My benchmark is supposed to find key by value in Guava Cache, not an usual thing to do, I know.
That's my complete benchmark class:
@Fork(4)
@State(Scope.Benchmark)
@BenchmarkMode(Mode.AverageTime)
@OutputTimeUnit(TimeUnit.MICROSECONDS)
@Warmup(iterations = 1, time = 100, timeUnit = TimeUnit.MILLISECONDS)
@Measurement(iterations = 4, time = 100, timeUnit = TimeUnit.MILLISECONDS)
public class ValueByKey {
private Long counter = 0L;
private final int MAX = 2500;
private final LoadingCache<String, Long> stringToLong = CacheBuilder.newBuilder()
.concurrencyLevel(1)
.maximumSize(MAX + 5)
.build(new CacheLoader<String, Long>() {
public Long load(String mString) {
return generateIdByString(mString);
}
});
private final Map<String, Long> mHashMap = new Hashtable<>(MAX);
private final Map<String, Long> concurrentHashMap = new ConcurrentHashMap<>(MAX);
@Setup(Level.Trial)
public void setup() {
// Populate guava cache
for(int i = 0; i <= MAX; i++) {
try {
stringToLong.get(UUID.randomUUID().toString());
} catch (ExecutionException e) {
e.printStackTrace();
System.exit(1);
}
}
}
@Benchmark
public String stringToIdByIteration() {
Long randomNum = ThreadLocalRandom.current().nextLong(1L, MAX);
for(Map.Entry<String, Long> entry : stringToLong.asMap().entrySet()) {
if(Objects.equals(randomNum, entry.getValue())) {
return entry.getKey();
}
}
System.out.println("Returning null as value not found " + randomNum);
return null;
}
@Benchmark
public String stringToIdByIterationHashTable() {
Long randomNum = ThreadLocalRandom.current().nextLong(1L, MAX);
for(Map.Entry<String, Long> entry : mHashMap.entrySet()) {
if(Objects.equals(randomNum, entry.getValue())) {
return entry.getKey();
}
}
System.out.println("Returning null as value not found " + randomNum);
return null;
}
@Benchmark
public String stringToIdByIterationConcurrentHashMap() {
Long randomNum = ThreadLocalRandom.current().nextLong(1L, MAX);
for(Map.Entry<String, Long> entry : concurrentHashMap.entrySet()) {
if(Objects.equals(randomNum, entry.getValue())) {
return entry.getKey();
}
}
System.out.println("concurrentHashMap Returning null as value not found " + randomNum);
return null;
}
private Long generateIdByString(final String mString) {
mHashMap.put(mString, counter++);
concurrentHashMap.put(mString, counter);
return counter;
}
}
What I noticed is when I change .concurrencyLevel(1)
to number different than 1 I'm starting to lose data.
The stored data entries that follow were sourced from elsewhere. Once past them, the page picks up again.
-- ==== Sys2Proof/Laws/Codec.lean ====
section
/-! SUPPORT. Lemmas about the operand view, the checksums, the command frame, and which status a request ends with. -/

namespace Sys2Proof.Machine

/-! ## The operand view -/

/-- The twelve elements of a lanes vector, listed. -/
theorem lanes_toList (p : Lanes) : p.toList =
    [p[0], p[1], p[2], p[3], p[4], p[5], p[6], p[7], p[8], p[9], p[10], p[11]] := by
  apply List.ext_getElem
  · simp
  · intro i h1 h2; simp at h1; interval_cases i <;> simp

/-- One byte of the operand view. -/
theorem opnd_getElem (plen : Byte) (lanes : List Byte) (i : Nat) (h : i < 12) :
    (opnd plen lanes)[i] = if i < plen.toNat then lanes.getD i 0 else 0 := by
  simp [opnd]

/-- The sum of the operand view. -/
theorem byteSum_opnd (plen : Byte) (lanes : List Byte) : byteSum (opnd plen lanes).toList =
    ((List.range 12).map fun i => (if i < plen.toNat then lanes.getD i 0 else 0 : Byte).toNat).sum := by
  rw [lanes_toList]; simp only [opnd_getElem]; rfl

/-! ## Checksums and the command frame -/

/-- The command checksum on the integers. -/
theorem cmdChecksum_toInt (c : Byte) (p : Lanes) :
    ((cmdChecksum c p).toNat : Int) = ((byteSum p.toList : Int) + c.toNat - 2) % 256 := by
  simp [cmdChecksum]; omega

/-- The fixed bytes, the command, the payload and the checksum of a command frame. -/
theorem buildFrame_bytes (c : Byte) (p : Lanes) :
    (buildFrame c p)[0] = 0xAA ∧ (buildFrame c p)[1] = 0xB4 ∧ (buildFrame c p)[2] = c ∧ (buildFrame c p)[15] = 0xFF ∧
    (buildFrame c p)[16] = 0xFF ∧ (buildFrame c p)[18] = 0xAB ∧ (buildFrame c p)[17] = cmdChecksum c p ∧
    ((buildFrame c p).toList.drop 3).take 12 = p.toList :=
  ⟨rfl, rfl, rfl, rfl, rfl, rfl, rfl, by rw [lanes_toList]; rfl⟩

/-! ## Statuses -/

variable {p : Params} {cmd plen : Byte}

theorem commandStatus_ok (h1 : plen.toNat ≤ 12) (h2 : cmdOK p cmd = true) : commandStatus p cmd plen = .ok := by
  obtain ⟨h, -⟩ | ⟨-, h⟩ | ⟨-, -, h⟩ := commandStatus_cases p cmd plen
  · exact h
  · omega
  · simp [h] at h2

theorem commandStatus_long (h1 : 12 < plen.toNat) : commandStatus p cmd plen = .invalidPayload := by
  obtain ⟨-, h, -⟩ | ⟨h, -⟩ | ⟨-, h, -⟩ := commandStatus_cases p cmd plen
  · omega
  · exact h
  · omega

theorem commandStatus_bad (h1 : plen.toNat ≤ 12) (h2 : cmdOK p cmd = false) :
    commandStatus p cmd plen = .invalidCommand := by
  obtain ⟨-, -, h⟩ | ⟨-, h⟩ | ⟨h, -⟩ := commandStatus_cases p cmd plen
  · simp [h] at h2
  · omega
  · exact h

/-- No request ends with NONE. -/
theorem commandStatus_ne_none : commandStatus p cmd plen ≠ .none := by
  obtain ⟨h, -⟩ | ⟨h, -⟩ | ⟨h, -⟩ := commandStatus_cases p cmd plen <;> simp [h]

theorem decodeStatus_ne_none (f : Lanes) : decodeStatus plen f ≠ .none := by
  obtain ⟨h, -⟩ | ⟨h, -⟩ | ⟨h, -⟩ := decodeStatus_cases plen f <;> simp [h]

/-! ## The selecting pattern -/

/-- A control word with the selecting pattern of OP = k decodes by its op code alone. -/
theorem decode_of_pattern (k : BitVec 4) (c : Ctrl) (l : Lanes) (h : c &&& 0xFF0000FF = k.setWidth 32) :
    Sys2Proof.decode c l = requestOf k (ctrlCmd c) (ctrlPlen c) l.toList := by
  obtain ⟨a, b, d⟩ := (mask_eq_iff c k).1 h
  rw [decode_of_reserved_zero _ _ a b, d]

end Sys2Proof.Machine
end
The following output is from concurrency level 4:
Iteration 1: Returning null as value not found 107
Returning null as value not found 43
Returning null as value not found 20
Returning null as value not found 77
Returning null as value not found 127
Returning null as value not found 35
Returning null as value not found 83
Returning null as value not found 43
Returning null as value not found 127
Returning null as value not found 107
Returning null as value not found 83
Returning null as value not found 82
Returning null as value not found 40
Returning null as value not found 58
Returning null as value not found 127
Returning null as value not found 114
Returning null as value not found 119
Returning null as value not found 43
Returning null as value not found 114
Returning null as value not found 18
Returning null as value not found 58
66.778 us/op
I noticed I never lose any data when using HashMap
or HashTable
for using the same code, it also performs much better:
Benchmark Mode Cnt Score Error Units
ValueByKey.stringToIdByIteration avgt 16 58.637 ± 15.094 us/op
ValueByKey.stringToIdByIterationConcurrentHashMap avgt 16 16.148 ± 2.046 us/op
ValueByKey.stringToIdByIterationHashTable avgt 16 11.705 ± 1.095 us/op
Is my code wrong or is that Guava can't properly handle partitioned HashTable with concurrency level higher than 1?
- The concurrency level option is used to partition the table internally such that updates can occur without contention.
- The ideal setting would be the maximum number of threads that could potentially access the cache at one time.